1961 history book by Anant Priolkar

The Goa Inquisition, Being a Quatercentenary Commemoration Study of the Inquisition in India is a book published by Bombay University Press and authored by Anant Priolkar. It is a narrative of the Goa Inquisition organised by the rulers of Portuguese Goa.

==Details==
===Part I===
The book is divided into two parts. Part I, titled "The Goa Inquisition", is divided into ten chapters. The first two chapters detail the Spanish Inquisition and Portuguese Inquisition in Europe providing background material and context that would lead to the inquisition in India. A fictional story of unrequited love is used as the basis for the anti-Semitism of Tomas de Torquemada. The book also makes the origin of the Portuguese Inquisition based on the love of King Manuel I of Portugal for Princess Isabella of Aragon, instead of politics. (The arrival of Jews to Portugal after their expulsion from Spain was a security threat to the Kingdom of Portugal, because Sephardic Jews had an established reputation in Iberia for joining forces with Moors to overthrow Christian rulers.)

Chapter 3 begins with the advent of the Inquisition in India, with a discussion of the French spy Dellon's account of the inquisition in Chapter 4. The successive chapters describe the wars that led to the establishment of Portuguese rule in Goa, and the alleged massacre of Hindus during the Portuguese conquest of Goa in 1510. However, various sources claim that only Bijapur Muslims were killed during the conquest, by both the Portuguese led by Afonso de Albuquerque and the local Hindus led by Timoji.

Successive chapters in Part I also describe the forced conversion of Hindus to Christianity by the Goa Inquisition. Délio de Mendonça claims that the book completely contradicts contemporary historical accounts of voluntary conversions of entire villages in Goa by the various religious orders (Dominicans, Jesuits and Franciscans), but the book doesn't provide any contemporary basis for its version of history. The book details the organization and procedures of the Inquisition and the anti-Hindu laws that were passed in Goa during the inquisition banning Hindu religious ceremonies and customs from being continued by converted Hindus, as well as reducing the status of Hindus to second-class citizens by banning them from public gatherings and so on.

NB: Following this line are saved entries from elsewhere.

-- ==== Sys2Proof/Laws/PerInstr.lean ====
section
/-! SUPPORT. Statements about every constructor of `Instr`, one lemma each: the fields the encoder writes are the fields the
decoder cuts out of the word. -/

namespace Sys2Proof

/-- Cutting a packed word gives its fields back (30_encoding.md R101): no two fields share a bit and none loses one. -/
theorem fieldsOf_packFields (f : Fields) : fieldsOf (packFields f) = f := by
  obtain ⟨op, rd, rs, ch, t, inc, zero⟩ := f
  simp only [fieldsOf, packFields, Fields.mk.injEq]
  have h1 := op.isLt
  have h2 := rd.isLt
  have h3 := rs.isLt
  have h4 := ch.isLt
  have h5 := t.isLt
  have h6 := inc.isLt
  have h7 := zero.isLt
  have hw : (op ++ rd ++ rs ++ ch ++ t ++ inc ++ zero).toNat =
      ((((((op.toNat * 8 + rd.toNat) * 8 + rs.toNat) * 4 + ch.toNat) * 2 + t.toNat) * 2 + inc.toNat) * 65536 +
        zero.toNat) := by
    simp only [BitVec.toNat_append]
    rw [← Nat.shiftLeft_add_eq_or_of_lt h2, ← Nat.shiftLeft_add_eq_or_of_lt h3, ← Nat.shiftLeft_add_eq_or_of_lt h4,
      ← Nat.shiftLeft_add_eq_or_of_lt h5, ← Nat.shiftLeft_add_eq_or_of_lt h6, ← Nat.shiftLeft_add_eq_or_of_lt h7]
    simp only [Nat.shiftLeft_eq]
  refine ⟨?_, ?_, ?_, ?_, ?_, ?_, ?_⟩ <;> apply BitVec.eq_of_toNat_eq <;>
    rw [BitVec.extractLsb'_toNat, hw, Nat.shiftRight_eq_div_pow] <;> omega

namespace Laws.EncodedFields

/-- The word of an instruction holds the instruction's fields. -/
def Statement (i : Instr) : Prop := fieldsOf (encode i) = i.fields

theorem endList : Statement .endList := fieldsOf_packFields _

theorem nop : Statement .nop := fieldsOf_packFields _

theorem ccf : Statement .ccf := fieldsOf_packFields _

theorem cci : Statement .cci := fieldsOf_packFields _

theorem ldt (rd : TReg) (ch : BitVec 2) (inc : Bool) : Statement (.ldt rd ch inc) := fieldsOf_packFields _

theorem stt (rs : TReg) (ch : BitVec 2) (inc : Bool) : Statement (.stt rs ch inc) := fieldsOf_packFields _

theorem fdct (rd rs : TReg) : Statement (.fdct rd rs) := fieldsOf_packFields _

theorem idct (rd rs : TReg) : Statement (.idct rd rs) := fieldsOf_packFields _

theorem qnt (rd rs : TReg) (t : TableSel) : Statement (.qnt rd rs t) := fieldsOf_packFields _

theorem dqnt (rd rs : TReg) (t : TableSel) : Statement (.dqnt rd rs t) := fieldsOf_packFields _

theorem zzs (rd rs : TReg) : Statement (.zzs rd rs) := fieldsOf_packFields _

theorem zzu (rd rs : TReg) : Statement (.zzu rd rs) := fieldsOf_packFields _

theorem rle (rs : TReg) : Statement (.rle rs) := fieldsOf_packFields _

theorem rld (rd : TReg) : Statement (.rld rd) := fieldsOf_packFields _

theorem encc (ch : BitVec 2) (t : TableSel) : Statement (.encc ch t) := fieldsOf_packFields _

theorem decc (ch : BitVec 2) (t : TableSel) : Statement (.decc ch t) := fieldsOf_packFields _

end Laws.EncodedFields

end Sys2Proof
end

The book also discusses the various methods of torture used by the Inquisition, such as burning by sulphur, water-torture, rape, the use of pulleys to stretch victims and the "strappado" method of torture. The study of Agostino Borromeo from the University of La Sapienza in Roma into the Vatican archives and the subsequent 783-page report denies the allegations made in the book.

===Part II===
Part II discusses the accounts of the Inquisition given by Dellon and Buchanan in two separate chapters. Priolkar cites Buchanan as an authoritative source, although Buchanan's work was a Protestant polemic written in the 19th century that denounced Catholicism in Goa and it did not use any historical records.

== Reception ==
British historian C. R. Boxer described the book as a "dispassionate and objective account of the Goa Inquisition" and praised its "excellent use" of the relevant Portuguese sources. German-American scholar Gerald M. Moser described Priolkar's account as objective and restrained on the whole, writing that the work's merit lies in its translation and summarisation of important documents and in it discussing them from a modern Hindu perspective. However, Indian historian Dale Luis Menezes criticised the book as "methodologically flawed" and claimed that it relied too heavily on "Black Legend propaganda" in its interpretation of the Inquisition.

== Editions ==
- Priolkar, A.K 1961, "The Goa Inquisition, Being a Quatercentenary Commemoration Study of the Inquisition in India", Bombay University.